| How to complete this task |
Looking at the records below, count how many lines contain the string "canPost". Give that number alone.

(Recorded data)

/-! ## PortBMessages -/

def portBState : State :=
  { running { ringloc := true } with portB := { notices := [(7, 1, true, 0)], enable := 3 }, sram := [(8, 1)] }
theorem wit_PortBMessages : let u := portBState.advance 900000000
    u.hubOn = true ∧ portBState.sramW = [] ∧ sramArgsOk 8 4 = true ∧ sramArgsOk 8 3 = false ∧ (u.ctx 20).ringloc = true ∧
    (u.ctx 21).ringloc = false ∧ u.pageOpen false 20 = true ∧ (9 + 2 ^ 32 - 0) % 2 ^ 32 ≤ ringSize (u.rf (Kx.ctxCmdCfg 20) 4 0) ∧
    u.noticeOn 7 = true ∧ 0 + 100 * msT ≤ u.now ∧ u.portB.held = [] := by decide

/-! ## Mailboxes -/

def mbxState (code : Nat) (ptr : Bool) : State :=
  let s := leased (logging.wr (Kx.mbxCfg 2) (if ptr then 0x20000000 else 0))
  { s with mbxs := [(2, { h2f := { msgs := [(5, [BitVec.ofNat 32 (code * 65536), 64, 0])], seq := 6 }, f2h := { msgs := [(9, [1])] } })]
           fw := { staged := some {} }, oasisA := { slots := [(4, {}, false)] } }
theorem wit_Mailboxes : (let u := (mbxState 1 false).advance 20
    u.hubOn = true ∧ u.mbxPort 2 = .a ∧ u.badPost 2 3 (u.mbx 2).h2f = false ∧ u.badPost 2 9 (u.mbx 2).h2f = true ∧
    msgCode [0x10000, 64, 0] = mcPing ∧ u.fw.staged.isSome = true ∧ u.holdsLease .a = true ∧ u.badPost 2 2 (u.mbx 2).f2h = false ∧
    u.mbxPtr 2 = false) ∧
    (let u := (mbxState 0x30 true).advance 20
    u.mbxPtr 2 = true ∧ msgCode [0x300000, 64, 0] = mcOasisDump ∧ msgArg [0x300000, 64, 0] = 0 ∧ (u.mbx 2).h2f.msgs = [(5, [0x300000, 64, 0])]) :=
  by decide
theorem wit_Mailboxes_messages : ∀ code ∈ [mcDiagRun, mcFwInfo, mcFwStage, mcFwActivate], let u := (mbxState code true).advance 20
    u.hubOn = true ∧ u.mbxPtr 2 = true ∧ u.mbxPort 2 = .a ∧ u.fw.staged.isSome = true ∧
    (u.mbx 2).h2f.msgs = [(5, [BitVec.ofNat 32 (code * 65536), 64, 0])] ∧ msgCode [BitVec.ofNat 32 (code * 65536), 64, 0] = code := by
  decide

/-! ## SealAndTenants -/

def tenantState (c : Sec) (perm : BitVec 2) : State :=
  let s := (running {}).wr Kx.sealCfg 0x80000000
  { s with ctxs := [(20, { st := csRunning, perm := perm })], sec := c, jrn := { s.jrn with gained := [(3, (2, 9))] } }
theorem wit_SealAndTenants : (let u := (tenantState { regs := [{ id := 4, ctx := 20 }], ops := [{ kind := .register, ctx := 20, seq := 6 }] } 1).advance 900000000
    u.isOn = true ∧ u.hubOn = true ∧ canPost u 20 = true ∧ u.isOper 20 = false ∧ u.keysOf none < 64 ∧ u.keysOf (some 20) < 16 ∧
    (u.keyReg 20 4).isSome = true ∧ u.keyUsed 4 = false ∧ u.sec.opEnds ≤ u.now ∧ u.rb Kx.sealCfg 31 = true ∧
    u.sec.sealAt + u.sealPeriod ≤ u.now ∧ u.scrubbing = false ∧ waits u = true) ∧
    (let u := (tenantState { tstate := 1 } 0).advance 20
    u.isOper 20 = true ∧ u.scrubbing = false ∧ u.sec.tstate = tsAttached) ∧
    (let u := (tenantState { tstate := 2, scrub := 2 } 0).advance 20
    u.hubOn = true ∧ u.scrubWaits = false) ∧
    (let u := (tenantState {} 0).advance 20
    u.isOper 20 = true ∧ u.scrubbing = false ∧ u.sec.tstate = tsNone) := by decide
theorem wit_SealAndTenants_steps : ∀ k ∈ [1, 2, 8, 9, 12], let u := (tenantState { tstate := 2, scrub := k } 0).advance 20
    u.hubOn = true ∧ u.sec.scrub = k := by decide
theorem wit_SealAndTenants_ops : ∀ k ∈ [SealKind.keygen, .register, .sign, .seal],
    let u := (tenantState { ops := [{ kind := k, ctx := 20, seq := 6 }] } 1).advance 900000000
    u.hubOn = true ∧ u.sec.ops = [{ kind := k, ctx := 20, seq := 6 }] ∧ u.sec.opEnds ≤ u.now ∧ canPost u 20 = true ∧ waits u = true := by
  decide
theorem wit_SealAndTenants_selected : let u := ((tenantState {} 1).wr Kx.sealUnitsLo 8).advance 900000000
    u.sealOn 3 = true ∧ 0 < (sgetD u.jrn.gained 3 (0, 0)).1 := by decide

/-! ## SealDisclosure -/

theorem regPairs_length (s : State) (b : Nat) (rows : List Kx.Row) (p : Kx.Row → Bool) :
    (s.regPairs b rows p).length = ((rows.filter p).map (·.count)).sum := by
  simp [State.regPairs]
theorem wit_SealDisclosure : let u := (running {}).advance 20
    u.hubOn = true ∧ canPost u 20 = true := by decide
theorem wit_SealDisclosure_fits : 8 * ((running {}).advance 20).document.length ≤ (0xffffffff : BitVec 32).toNat := by
  simp only [State.document, List.length_append, regPairs_length, List.length_flatMap, List.length_map, List.length_range,
    List.length_cons, List.length_nil, words384]
  decide +kernel
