-- ==== Sys2Proof/Machine/Ops.lean ====
section
/-! DEFINITION. The named operations the commands are made of: the memory primitives MemRead and MemWrite on PBUF and
SCRATCH (spec/00_scope.md R10, spec/20_memory.md R50, R55), emitting a message (R10, spec/30_encoding.md R78), taking an
error (spec/60_exceptions.md R189), and the register writes. There is no return from an error (R191): after a raise the
next command is executed as if the failing one had never been delivered, so no operation stands beside it. -/

namespace Sys2Proof.Machine

/-- The outcome of a step of this block. -/
abbrev Result := Host.Outcome State Fault Refusal

/-- Go on with the value of an access, or stop with its fault. -/
def onOk {α : Type} (x : Except Fault α) (k : α → Result) : Result :=
  match x with
  | .ok a => k a
  | .error f => .fault f

/-- `M[a]`, one byte (00_scope R10); a cell outside the memory or without a value stops. -/
def readByte (m : Mem) (a : Nat) : Except Fault Byte :=
  if a < config.cap then
    match m.read a with
    | some v => .ok v
    | none => .error .unwrittenCell
  else .error .noSuchCell

/-- `MemRead(M:a, n)`, `n` bytes in ascending index order (00_scope R10). -/
def memRead (m : Mem) (a : Nat) : Nat → Except Fault (List Byte)
  | 0 => .ok []
  | n + 1 => (readByte m a).bind fun v => (memRead m (a + 1) n).map fun vs => v :: vs

/-- `MemWrite(M:a, n, v)`, ascending (00_scope R10); an access past the last cell stops. -/
def memWrite (m : Mem) (a : Nat) (vs : List Byte) : Except Fault Mem :=
  if a + vs.length ≤ config.cap then .ok (m.putList a vs) else .error .noSuchCell

/-- `MemRead(PBUF:a, n)`. -/
def State.readPbuf (s : State) (a n : Nat) : Except Fault (List Byte) := memRead s.pbuf a n

/-- `MemRead(SCRATCH:a, n)`. -/
def State.readScratch (s : State) (a n : Nat) : Except Fault (List Byte) := memRead s.scratch a n

/-- `PBUF` takes a new content. -/
def State.setPbuf (m : Mem) (s : State) : State := { s with pbuf := m }

/-- `SCRATCH` takes a new content. -/
def State.setScratch (m : Mem) (s : State) : State := { s with scratch := m }

/-- `MemWrite(PBUF:a, n, v)`. -/
def State.writePbuf (s : State) (a : Nat) (vs : List Byte) : Except Fault State :=
  (memWrite s.pbuf a vs).map fun m => s.setPbuf m

/-- `MemWrite(SCRATCH:a, n, v)`. -/
def State.writeScratch (s : State) (a : Nat) (vs : List Byte) : Except Fault State :=
  (memWrite s.scratch a vs).map fun m => s.setScratch m

/-- `PBITS <- L ; PSIZE <- S` (40_preamble_builder R100). -/
def State.setConfig (L : Word) (S : BitVec 8) (s : State) : State := { s with pbits := L, psize := S }

/-- `BEAM_NODE <- t` (42_frame_processor R153). -/
def State.loadBeam (t : Byte) (s : State) : State := { s with beamNode := t }

/-- `emit out <msg>` (00_scope R10): the message is a value fixed now (20_memory R61). -/
def State.emit (m : OutMsg) (s : State) : State := { s with out := s.out ++ [m] }

/-- Append an event to `ERR` (60_exceptions R189). -/
def State.logErr (e : Err) (s : State) : State := { s with err := s.err ++ [e] }

/-- TAKING AN ERROR, `raise X` (60_exceptions R189): FAULT and ERRCODE are written, the event is appended to ERR, and
the command is over, nothing being saved. The blob bytes of the command were taken from `inb` when it was fetched, so
the draining is done (Machine/Fetch.lean; 30_encoding R73). -/
def State.raise (e : Err) (s : State) : State := (s.recordError e).logErr e

/-- The beam loop of 42_frame_processor R152: one `Beam(BEAM_NODE)` for each `k`. -/
def State.emitBeams : Nat → State → State
  | 0, s => s
  | k + 1, s => State.emitBeams k (s.emit (.beam s.beamNode))

end Sys2Proof.Machine
end

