-- ==== Sys2Proof/Safety.lean ====
section
/-! DEFINITION. What a safe run is (spec/60_exceptions.md R197, spec/70_reset_and_hazards.md R225) and the invariants
the spec gives the block's state (spec/10_state.md R26, R28 to R30; spec/30_encoding.md R80). -/

namespace Sys2Proof.Safety

open Sys2Proof.Machine

/-- A run is well-behaved when ERR is empty (R225): the premise, or conclusion, of a claim that is also meant of the
reference software (R197). -/
def WellBehaved (s : State) : Prop := s.err = []

/-- Both memories are in their canonical form and inside their 256 cells. -/
def MemoriesCanonical (s : State) : Prop := s.pbuf.wf = true ∧ s.scratch.wf = true

/-- 10_state R26: PSIZE, the preamble bytes and the SOF byte are those of PBITS, which is legal (R24). -/
def PreambleInPlace (s : State) : Prop :=
  s.pbits.toNat ≤ 2040 ∧ s.psize.toNat = ceil8 s.pbits.toNat ∧
    (∀ i, i < s.psize.toNat → s.pbuf.read i = some (preambleByte s.pbits.toNat s.psize.toNat i)) ∧
    s.pbuf.read s.psize.toNat = some 0xF0#8

/-- 10_state R29, R30: FAULT says whether an error was raised since reset, and ERRCODE is the code of the last one. -/
def ErrorsRecorded (s : State) : Prop :=
  s.fault = !s.err.isEmpty ∧ s.errcode = (s.err.getLast?.map Err.code).getD 0#3

/-- 60_exceptions R193 with 42_frame_processor R142: in Active no EosOut was emitted, in Closed exactly one, the last
message of OUT. -/
def EndOfStreamOnce (s : State) : Prop :=
  (s.done = false ∧ OutMsg.eosOut ∉ s.out) ∨
    (s.done = true ∧ ∃ before, s.out = before ++ [OutMsg.eosOut] ∧ OutMsg.eosOut ∉ before)

/-- The layout of a physical frame, 30_encoding R80: a preamble, the SOF byte, a payload, the pad byte. -/
def IsPhysicalFrame (bytes : List Byte) : Prop :=
  ∃ (L : Nat) (payload : List Byte), L ≤ 2040 ∧ ceil8 L + payload.length ≤ 245 ∧
    bytes = preambleBytes L ++ [0xF0#8] ++ payload ++ [0xAA#8]

/-- Every frame in OUT is laid out as R80 says. -/
def FramesWellFormed (s : State) : Prop := ∀ bytes, OutMsg.phy bytes ∈ s.out → IsPhysicalFrame bytes

/-- The memory holds these bytes, in ascending order, from an address on (00_scope R9). -/
def Holds (m : Mem) (a : Nat) (bytes : List Byte) : Prop := ∀ i, i < bytes.length → m.read (a + i) = bytes[i]?

/-- Every cell outside `[a, a + n)` reads in `m'` as it reads in `m`. -/
def SameOutside (m m' : Mem) (a n : Nat) : Prop := ∀ x, x < a ∨ a + n ≤ x → m'.read x = m.read x

/-- Two states that differ at most in what the spec calls hidden or write-only (10_state R23, R29, R30, R31, R34): SCRATCH,
BEAM_NODE, FAULT, ERRCODE, and PBUF above the SOF byte. -/
structure Indistinguishable (s s' : State) : Prop where
  left : PreambleInPlace s
  right : PreambleInPlace s'
  pbits : s.pbits = s'.pbits
  done : s.done = s'.done
  out : s.out = s'.out
  err : s.err = s'.err
  moves : s.moves = s'.moves
  inb : s.inb = s'.inb

/-- The invariant of the block. -/
structure Inv (s : State) : Prop where
  memories : MemoriesCanonical s
  preamble : PreambleInPlace s
  errors : ErrorsRecorded s
  endOfStream : EndOfStreamOnce s
  frames : FramesWellFormed s

end Sys2Proof.Safety
end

| Result of this task |
3